The speaker(s)/presenter(s) of the session you are trying to access did not provide permission to record their presentation. Consequently, the video recording is not available.
Education Level: Basic
6419 - The Insecurity of Industrial Things
Wednesday, September 27
2:15 PM - 3:15 PM
When hearing the buzzword “Internet of Things,” we typically think of the consumer world: smart toasters and connected fridges. However, there is a staggering number of networked embedded devices that perform life- and mission-critical tasks that our daily lives depend on. We haven’t thought of these new types of devices as miniature computers that need the same care in deployment, management and protection as our servers, computers and mobile phones. The mainstream security industry has been asleep at the wheel and largely overlooked one of the world’s most vital technology sectors: embedded, automation and control systems. This is a huge blind spot. Embedded devices, such as ICS and SCADA systems, are the low-hanging fruit for potential attackers: They are abundant, easy to compromise, connected to high-value networks and detection often only happens after the fact.

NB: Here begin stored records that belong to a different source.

-- ==== Sys2Proof/Machine/RopeTree.lean ====
section
/-! DEFINITION. Ropes (R86 to R105): their stored forms, the summaries, and the edits concat, split and splice as trees. Nodes
built by a command live in a table of their own until the command has succeeded; their numbers begin at 2^32. -/

namespace Sys2Proof.Machine

/-! ### Declarations (R92, R93) -/

/-- A used slot of a declaration: OP, CLS and FB. -/
structure SlotDecl where
  op : Nat
  cls : Nat
  fb : Nat
  deriving DecidableEq, Repr

/-- Slot k of a declaration word. -/
def slotDecl (d : Word) (k : Nat) : Nat := bits d (16 * k + 15) (16 * k)

/-- The used slots of a declaration. -/
def declSlots (d : Word) : List SlotDecl :=
  (upTo 4).filterMap fun k =>
    let x := slotDecl d k
    if x / 4096 = 0 then none else some { op := x / 4096, cls := x / 1024 % 4, fb := x % 64 }

/-- Lanes of a stored value and their bytes (R93). -/
def SlotDecl.shape (s : SlotDecl) : Nat × Nat :=
  if s.op = 8 then (32, 4) else if s.op = 9 then (32, 8) else if s.cls = 1 then (2, 8) else (1, 8)
def SlotDecl.size (s : SlotDecl) : Nat := s.shape.1 * s.shape.2

/-- A vector slot reads 128 bytes of the element. -/
def SlotDecl.input (s : SlotDecl) : Nat := if s.op = 7 then 0 else if s.op ≥ 8 then 128 else 4

/-- A pair of operator and class with a size (R93), no reserved bit set. -/
def slotOk (x : Nat) : Bool :=
  let op := x / 4096
  let cls := x / 1024 % 4
  if op = 0 then x == 0
  else decide (op ≤ 9) && decide (cls ≤ 2) && x / 64 % 16 == 0 && (op == 2 || x % 64 == 0) && (cls != 1 || decide (op ≤ 2)) &&
    (op != 7 || cls == 0)

/-- Bytes of an element (R87). -/
def elemSize (q : Nat) : Nat := if q = 0 then 4 else 64 * q

/-- The engine accepts a declaration for elements of a size with their inputs at SOFF (R93). -/
def declOk (d : Word) (eszq soff : Nat) : Bool :=
  let xs := (upTo 4).map (slotDecl d)
  let ss := declSlots d
  xs.all slotOk && (xs.dropWhile fun x => x != 0).all (· == 0) && decide ((ss.map SlotDecl.size).sum ≤ 448) &&
    (if eszq = 0 then soff == 0 && ss.all (fun s => decide (s.input ≤ 4))
     else ss.all fun s => s.op == 7 || decide (soff * 4 + s.input ≤ elemSize eszq))

/-! ### Operators (R94) -/

/-- fx(x, f) as the 64-bit word of its integer. -/
def fxWord (x f : Nat) : Nat :=
  match fpF32.read x with
  | .nan _ => 0
  | .inf n => (toIntFmt 64 true .rne (.inf n)).1
  | .fin n m e => (toIntFmt 64 true .rne (.fin n m (e + f))).1

/-- The identity of an operator. -/
def opIdentity (op : Nat) : Nat :=
  if op = 3 then 0x8000_0000 else if op = 5 then 0x7FFF_FFFF else if op = 4 ∨ op = 8 then 0xFF80_0000
  else if op = 6 then 0x7F80_0000 else 0

/-- Two values of one lane combined. -/
def opLane (op x y : Nat) : Nat :=
  if op = 3 then (if intValue 32 true x < intValue 32 true y then y else x)
  else if op = 5 then (if intValue 32 true y < intValue 32 true x then y else x)
  else if op = 4 ∨ op = 8 then f32Max x y
  else if op = 6 then f32Min x y
  else (x + y) % 2 ^ 64

/-- A slot's value: its lanes. -/
abbrev SlotVal := List Nat

def SlotDecl.identity (s : SlotDecl) : SlotVal := List.replicate s.shape.1 (opIdentity s.op)

/-- Two stored values combined, the second beginning `off` elements after the first (R96). -/
def SlotDecl.combine (s : SlotDecl) (off : Nat) (x y : SlotVal) : SlotVal :=
  if s.cls = 1 then
    [(x.getD 0 0 + y.getD 0 0) % 2 ^ 64, (x.getD 1 0 + y.getD 1 0 + off * y.getD 0 0) % 2 ^ 64]
  else List.zipWith (opLane s.op) x y

/-- The input of one element as an operand of its operator. -/
def SlotDecl.value (s : SlotDecl) (b : List Byte) : SlotVal :=
  if s.op = 7 then [1]
  else if s.op = 8 then (chunksOf 4 32 b).map ofBytes
  else if s.op = 9 then (chunksOf 4 32 b).map fun c => fxWord (ofBytes c) 24
  else if s.op = 1 then [lowBits 64 (intValue 32 true (ofBytes b))]
  else if s.op = 2 then [fxWord (ofBytes b) s.fb]
  else [ofBytes b]

/-- The value of consecutive elements from leaf offset `j`, under a BASE (R95); `inputs` are their input bytes. -/
def SlotDecl.ofElements (s : SlotDecl) (base : Word) (j : Nat) (inputs : List (List Byte)) : SlotVal :=
  if s.cls = 2 ∧ base = BitVec.allOnes 64 then List.replicate s.shape.1 0
  else
    (inputs.foldl (fun (a : Nat × SlotVal) b =>
      let v := s.value b
      let i := a.1
      let one := if s.cls = 1 then [v.getD 0 0, 0]
        else if s.cls = 2 ∧ s.op ≤ 2 then [(base.toNat + j + i) * v.getD 0 0 % 2 ^ 64]
        else v
      (i + 1, s.combine i a.2 one)) (0, s.identity)).2

/-! ### Nodes (R89, R90) -/

/-- An entry of a node: the child's granule (a piece's at level 1), the leaf's start, the elements below, BASE and values. -/
structure Ent where
  child : Nat
  start : Nat := 0
  len : Nat
  base : Word
  vals : List SlotVal
  deriving DecidableEq, Repr

/-- What every node and piece of one rope carries (R90). -/
structure RopeKind where
  decl : Word
  eszq : Nat
  soff : Nat
  deriving DecidableEq, Repr

structure RNode where
  level : Nat
  kind : RopeKind
  ents : List Ent
  gen : Nat := 0
  ref : Nat := 0
  job : Nat := 0
  deriving DecidableEq, Repr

In this talk we will share real-world vulnerabilities in industrial control environments and discuss why these insecure design patterns exist, including business drivers and technology factors. We will share stories and anecdotes based on 10 years of research, training and consulting. Attendees will get an inside view into how attackers operate and walk away knowing what to look for when future-proofing our industrial control systems.
- Identify threats from connected embedded devices.
- Conduct technology vendor assessments based on a technology's effectiveness in detecting new types of threats.
- Articulate the importance of implementing visibility and threat detection tools specifically designed for embedded devices.